Just a side note, for those of you living in the fly-over states or people getting ready to move to Los Angeles, Melrose Place doesn’t happen. Most of the time, you get neighbors like this and this. So just stay home and enjoy your surrounding cornfields. We don’t need anymore traffic.
The first episode of Melrose sets up the season-long story line, who murdered Sydney. Sydney is a carry over from the original series and has somehow weaseled her way into being the landlord. And after the whodunit set-up, there’s about thirty-five minutes of filler.
The characters go do their character establishing things, as expected. Yet, NONE OF THEM SEEM CONCERNED THERE WAS A MURDER IN THEIR POOL. None of them seem too concerned that their landlady is toast. None of them seem concerned that Melrose Place clearly has a terrible security gate. None of them seem concerned that ONE OF THEM MIGHT BE THE KILLER.

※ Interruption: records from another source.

def Fp.execBringupStepTimeout : Nat := 0x4200000000100010000000000000000000100004005100000000000000000000000000000000000000000000000000000000000000000000000000000000000000000000000040
theorem execBringupStepTimeout_ev (s : State) :
    OutEv Fp.execBringupStepTimeout s (execBringupStepTimeout s) := by
  unfold execBringupStepTimeout
  repeat' first
    | with_reducible apply Ev.refl | with_reducible assumption | exact rfl
    | with_reducible apply Ev.seq (wrb_ev _ _ _ _ _ ?_) ?_ ?_ | with_reducible apply Ev.seq (endStep_ev ..) ?_ ?_
    | with_reducible apply Ev.ite ?_ ?_ | with_reducible apply OutEv.next | dsimp only
    | with_reducible refine Ev.ofPair (by assumption) ?_ | split

def Fp.stopLinks : Nat := 0x80f00000000100110500000000000000000100045005100000000001000000000000000000000000000000000000000100000000000000000000000054410050041000000000000
theorem stopLinks_ev (s : State) :
    Ev Fp.stopLinks s (stopLinks s) := by
  unfold stopLinks
  repeat' first
    | with_reducible apply Ev.refl | with_reducible assumption | exact rfl
    | with_reducible apply Ev.seq (onLane_ev ..) ?_ ?_ | with_reducible apply Ev.seq (portDown_ev ..) ?_ ?_
    | with_reducible apply Ev.seq (setLaneSt_ev ..) ?_ ?_ | with_reducible apply Ev.ite ?_ ?_
    | with_reducible apply Ev.foldl (fun _ _ => ?_) ?_ | with_reducible apply Ev.foldlSnd (fun _ _ => ?_) ?_ | dsimp only
    | split

def Fp.dropImage : Nat := 0x201000000110000000000000000000000100000000001000000000000000000000144000000000100000000000014000054000000000000001005000000004000005001050001
theorem dropImage_ev (s : State) :
    Ev Fp.dropImage s (dropImage s) := by
  unfold dropImage
  repeat' first
    | with_reducible apply Ev.refl | with_reducible assumption | exact rfl | decide | exact fullWord _ (by decide)
    | exact maskedWord (by decide) | exact zeroWord
    | exact fun hz => withBits_mask _ _ _ _ _ (hz _ _ _ _ (by decide)) (by decide)
    | with_reducible apply Ev.seq (wr_ev _ _ _ _ _ ?_) ?_ ?_ | with_reducible apply Ev.seq (wrb_ev _ _ _ _ _ ?_) ?_ ?_
    | with_reducible apply Ev.seq (setWord_ev _ _ _ _ _ _ ?_ ?_) ?_ ?_
    | with_reducible apply Ev.seq (clearImage_ev ..) ?_ ?_ | with_reducible apply Ev.seq (endProgram_ev ..) ?_ ?_
    | with_reducible apply Ev.seq (setMeasurement_ev ..) ?_ ?_ | with_reducible apply Ev.foldl (fun _ _ => ?_) ?_
    | with_reducible apply Ev.foldlSnd (fun _ _ => ?_) ?_ | dsimp only | split

def Fp.dropRoles : Nat := 0x4100080000000000000000000000000000000000000000000000000000000000000000000000000000000000000000000000000000000000000000000000000000000000000000
theorem dropRoles_ev (s : State) :
    Ev Fp.dropRoles s (dropRoles s) := by
  unfold dropRoles
  repeat' first
    | with_reducible apply Ev.refl | with_reducible assumption | exact rfl
    | with_reducible apply Ev.seq (onM_ev _ _ ?_) (Sub.refl _) ?_
    | (constructor <;> first | exact .inl rfl | exact .inr rfl | exact rfl | exact fun h => h | exact fun _ => rfl)
    | dsimp only | split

For example, in the opening, the goody-goody wannabe director Jonah Miller proposes to his girlfriend, Riley Richmond. Before she can answer, screams come from the pool and Riley, rightfully, is distracted. But at the end of the episode, Jonah is all pissy-pissy because Riley hesitated to answer. Well, duh. And at the end-end of the episode, after Auggie (who apparently has some deep connection with Sydney) makes a brief speech in Sydney’s memory, the pool turns to a party when Jonah tells the neighbors Riley said yes.
Overall, Melrose was what you would expect. 90210 without the high school. Which, and I can’t believe I’m saying this, makes it a little more believable. It’s easier to understand the broke-doctor trading sex to pay her bills, than it is to believe a high school junior is trading sex for concert tickets to some band I don’t know because above being a TV snob, I’m a music snob.

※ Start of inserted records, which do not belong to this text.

def Fp.takeHomeRsp : Nat := 0x2f0000f000310130c00020000028880000100044005100000000001000000000000000000000000000000000000004445504000000000000000000054000c00000015050400001
theorem takeHomeRsp_ev (p : Packet) (s : State) :
    Ev Fp.takeHomeRsp s (takeHomeRsp p s) := by
  unfold takeHomeRsp
  repeat' first
    | with_reducible apply Ev.refl | with_reducible assumption | exact rfl
    | with_reducible apply Ev.seq (flushAnswered_ev ..) ?_ ?_ | with_reducible apply Ev.seq (takeSnoopRsp_ev ..) ?_ ?_
    | with_reducible apply Ev.ite ?_ ?_ | dsimp only | with_reducible refine Ev.ofPair (by assumption) ?_ | split

def Fp.execSnpRsp : Nat := 0x93763b0002f0000f000330130c0002000002888000015404400510000001000100000000000000000000000000000000000000444550400000004c00c000000054600c00000015050400001
theorem execSnpRsp_ev (port : Nat) (p : Packet) (s : State) :
    OutEv Fp.execSnpRsp s (execSnpRsp port p s) := by
  unfold execSnpRsp
  repeat' first
    | with_reducible apply Ev.refl | with_reducible assumption | exact rfl
    | with_reducible apply atHome_ev _ _ _ _ _ ?_ (fun _ => ?_) ?_ | with_reducible apply Ev.seq (dropBadCheck_ev ..) ?_ ?_
    | with_reducible apply Ev.seq (takeHomeRsp_ev ..) ?_ ?_ | with_reducible apply Ev.ite ?_ ?_
    | with_reducible apply OutEv.next | dsimp only | split

def Fp.execAck : Nat := 0x93763b0000f00000000330130c0002000002888000015404400510000001000100000000000000000000000000000000000000000000000000004c00c000000054600000000000000000000
theorem execAck_ev (port : Nat) (p : Packet) (s : State) :
    OutEv Fp.execAck s (execAck port p s) := by
  unfold execAck
  repeat' first
    | with_reducible apply Ev.refl | with_reducible assumption | exact rfl
    | with_reducible apply atHome_ev _ _ _ _ _ ?_ (fun _ => ?_) ?_ | with_reducible apply Ev.seq (dropBadCheck_ev ..) ?_ ?_
    | with_reducible apply Ev.seq (endTxn_ev ..) ?_ ?_ | with_reducible apply Ev.ite ?_ ?_
    | with_reducible apply OutEv.next | dsimp only | with_reducible refine Ev.ofPair (by assumption) ?_ | split

def Fp.execLineUnblock : Nat := 0x93763b0000f0000f000330130c0002000002888000015404400510000000000100000000000000000000000000000000000000044550000000000c00c000000054000c00000000000000000
theorem execLineUnblock_ev (line : Nat) (s : State) :
    OutEv Fp.execLineUnblock s (execLineUnblock line s) := by
  unfold execLineUnblock
  repeat' first
    | with_reducible apply Ev.refl | with_reducible assumption | exact rfl
    | with_reducible apply Ev.seq (clearLine_ev ..) ?_ ?_ | with_reducible apply Ev.seq (serveLine_ev ..) ?_ ?_
    | with_reducible apply Ev.seq (settle_ev ..) ?_ ?_ | with_reducible apply Ev.seq (settleRegions_ev ..) ?_ ?_
    | with_reducible apply Ev.ite ?_ ?_ | with_reducible apply OutEv.next | dsimp only | split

There were a few things that bugged me and most are because the show airs on The CW.
First, Melrose Place makes the mistake of thinking people outside Los Angeles care about places in Los Angeles. A few of the characters talk, almost too precisely, about going to a movie at the New Beverly Cinema. Like Entourage, writing these lines is such self-gratification for the Los Angeles based writers. Jane Iowa doesn’t care about the New Beverly Cinema. Just say they’re going to the movies. Move on.
Second, the show continues the One Tree Hill tradition of playing music over almost every single minute of film and then promoting the crap out of singers and albums. Which I’m sure is a great sales tool, but sometimes silence builds suspense.

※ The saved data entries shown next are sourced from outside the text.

def Fp.formPort : Side → Nat
  | .module => 0x100000400000000000000000000000000000000000000000000000000000000000000000000000000000000000000000000000000000000000050000000000000000
  | .endpoint => 0x2000028000000000000000000000000000000000000000000000000000000000000000000000000000000000000000000000000000000000000a0000000000000000
theorem formPort_ev (sd : Side) (p : Nat) (lanes : List Nat) (v : BitVec 64) (s : State) :
    Ev (Fp.formPort sd) s (formPort sd p lanes v s) := by
  cases sd <;> (
    unfold formPort
    repeat' first
      | with_reducible apply Ev.refl | with_reducible assumption | exact rfl
      | with_reducible apply Ev.seq (wr_ev _ _ _ _ _ ?_) ?_ ?_ | with_reducible apply Ev.seq (wrb_ev _ _ _ _ _ ?_) ?_ ?_
      | with_reducible apply Ev.seq (onPort_ev ..) ?_ ?_ | with_reducible apply Ev.seq (onUnit_ev _ _ _ ?_) (Sub.refl _) ?_
      | with_reducible apply Ev.seq (resyncGroup_ev ..) ?_ ?_ | with_reducible apply Ev.seq (sendCtrl_ev ..) ?_ ?_
      | with_reducible apply Ev.ite ?_ ?_
      | (constructor <;> first | exact .inl rfl | exact .inr rfl | exact rfl | exact fun h => h | exact fun _ => rfl)
      | dsimp only | with_reducible refine Ev.ofPair (by assumption) ?_ | contradiction | split)

def Fp.execPortForm : Side → Nat
  | .module => 0x200000000100010400000000000000000100004005100000000000000000000000000000000000000000000000000000000000000000000000000000000050000000000000000
  | .endpoint => 0x2000228000200000288800000000000000000000000000000000000000000000000000000000000000000000000000000000000000000000000a0000000000000000
theorem execPortForm_ev (sd : Side) (p : Nat) (s : State) :
    OutEv (Fp.execPortForm sd) s (execPortForm sd p s) := by
  cases sd <;> (
    unfold execPortForm
    repeat' first
      | with_reducible apply Ev.refl | with_reducible assumption | exact rfl
      | with_reducible apply Ev.seq (wrb_ev _ _ _ _ _ ?_) ?_ ?_ | with_reducible apply Ev.seq (formPort_ev ..) ?_ ?_
      | with_reducible apply Ev.seq (logEvent_ev ..) ?_ ?_ | with_reducible apply Ev.ite ?_ ?_
      | with_reducible apply OutEv.next | dsimp only | with_reducible refine Ev.ofPair (by assumption) ?_ | contradiction
      | split)

def Fp.execCreditInit : Side → Nat
  | .module => 0x400000000000000000000000000000000000000000000000000000000000000000000000000000000000000000000000000000000000010000000000000000
  | .endpoint => 0xc0000000100000000220020800020000028880000000000000000000000000000000000000000000000000000000000000000000000000000008008000000000000020000000000000000
theorem execCreditInit_ev (sd : Side) (p : Nat) (grants : List Nat) (s : State) :
    OutEv (Fp.execCreditInit sd) s (execCreditInit sd p grants s) := by
  cases sd <;> (
    unfold execCreditInit
    repeat' first
      | with_reducible apply Ev.refl | with_reducible assumption | exact rfl
      | with_reducible apply Ev.seq (onPort_ev ..) ?_ ?_ | with_reducible apply Ev.seq (portComesUp_ev ..) ?_ ?_
      | with_reducible apply Ev.ite ?_ ?_ | with_reducible apply OutEv.next | dsimp only | contradiction | split)

def Fp.execLaneFault : Side → Nat
  | .module => 0x82f00000000100114500000000000000000100045005100000000001000000000000000000000000000000000000000100000000000000000000000054450050041000400000000
  | .endpoint => 0xd8000000100000000220028a000200000288800000000000000000000000000000000000000000000000000000000000000000000000000000000000000000000a00a0082000000000000
theorem execLaneFault_ev (sd : Side) (n : Nat) (slice : Bool) (s : State) :
    OutEv (Fp.execLaneFault sd) s (execLaneFault sd n slice s) := by
  cases sd <;> (
    unfold execLaneFault
    repeat' first
      | with_reducible apply Ev.refl | with_reducible assumption | exact rfl
      | with_reducible apply Ev.seq (leaveAndRetrain_ev ..) ?_ ?_ | with_reducible apply Ev.seq (spareLane_ev ..) ?_ ?_
      | with_reducible apply Ev.ite ?_ ?_ | with_reducible apply OutEv.next | dsimp only | contradiction | split)

def Fp.shrinkMask : Side → Nat
  | .module => 0x200000000100010400000000000000000100004005100000000001000000000000000000000000000000000000000000000000000000000000000000040410000000000000000
  | .endpoint => 0x200020800020000028880000000000000000000000000000000000000000000000000000000000000000000000000000000000000000000080820000000000000000
theorem shrinkMask_ev (sd : Side) (p : Nat) (mask : Nat) (s : State) :
    Ev (Fp.shrinkMask sd) s (shrinkMask sd p mask s) := by
  cases sd <;> (
    unfold shrinkMask
    repeat' first
      | with_reducible apply Ev.refl | with_reducible assumption | exact rfl
      | with_reducible apply Ev.seq (dropLane_ev ..) ?_ ?_ | with_reducible apply Ev.seq (replay_ev ..) ?_ ?_
      | with_reducible apply Ev.seq (settleState_ev ..) ?_ ?_ | with_reducible apply Ev.foldl (fun _ _ => ?_) ?_
      | with_reducible apply Ev.foldlSnd (fun _ _ => ?_) ?_ | dsimp only | contradiction | split)

def Fp.execLaneDrop : Side → Nat
  | .module => 0x80f00000000100110500000000000000000100045005100000000001000000000000000000000000000000000000000100000000000000000000000054450450041000000000000
  | .endpoint => 0xd8000000100000000220020a000200000288800000000000000000000000000000000000000000000000000000000000000000000000000000000000000000000a08a0082000000000000
theorem execLaneDrop_ev (sd : Side) (p : Nat) (mask : BitVec 8) (s : State) :
    OutEv (Fp.execLaneDrop sd) s (execLaneDrop sd p mask s) := by
  cases sd <;> (
    unfold execLaneDrop
    repeat' first
      | with_reducible apply Ev.refl | with_reducible assumption | exact rfl
      | with_reducible apply Ev.seq (onPort_ev ..) ?_ ?_ | with_reducible apply Ev.seq (enterDetect_ev ..) ?_ ?_
      | with_reducible apply Ev.seq (portDown_ev ..) ?_ ?_ | with_reducible apply Ev.seq (shrinkMask_ev ..) ?_ ?_
      | with_reducible apply Ev.ite ?_ ?_ | with_reducible apply Ev.foldl (fun _ _ => ?_) ?_
      | with_reducible apply Ev.foldlSnd (fun _ _ => ?_) ?_ | with_reducible apply OutEv.next | dsimp only | contradiction
      | split)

Ashlee Simpson-Wentz is deplorable. She looks like a muppet, who is probably the secret love child of Syndey coming back to meet her mother and just happens to start living in the complex the day her probably-mom is murdered. Gasp. Katie Cassidy on the other hand, does a pretty good job of being Ella, the cold-hearted publicist who just wants to be loved. Everyone else can be replaced with wet bath towels of varying flesh tones.
My favorite moment took place early, when Auggie opens up about his past with Sydney to newly-arrived Violet. This was the Bad Acting Titanic vs. Bad Acting Iceberg. Auggie tries to bring tears to his eyes and mumbles, “She was also the one who convinced me I could be a real chef,” followed by an off-camera glance combo with sad face, and pause for reflection.
Like I said, Melrose is exactly what you expect it to be. Next up, FOX’s Glee.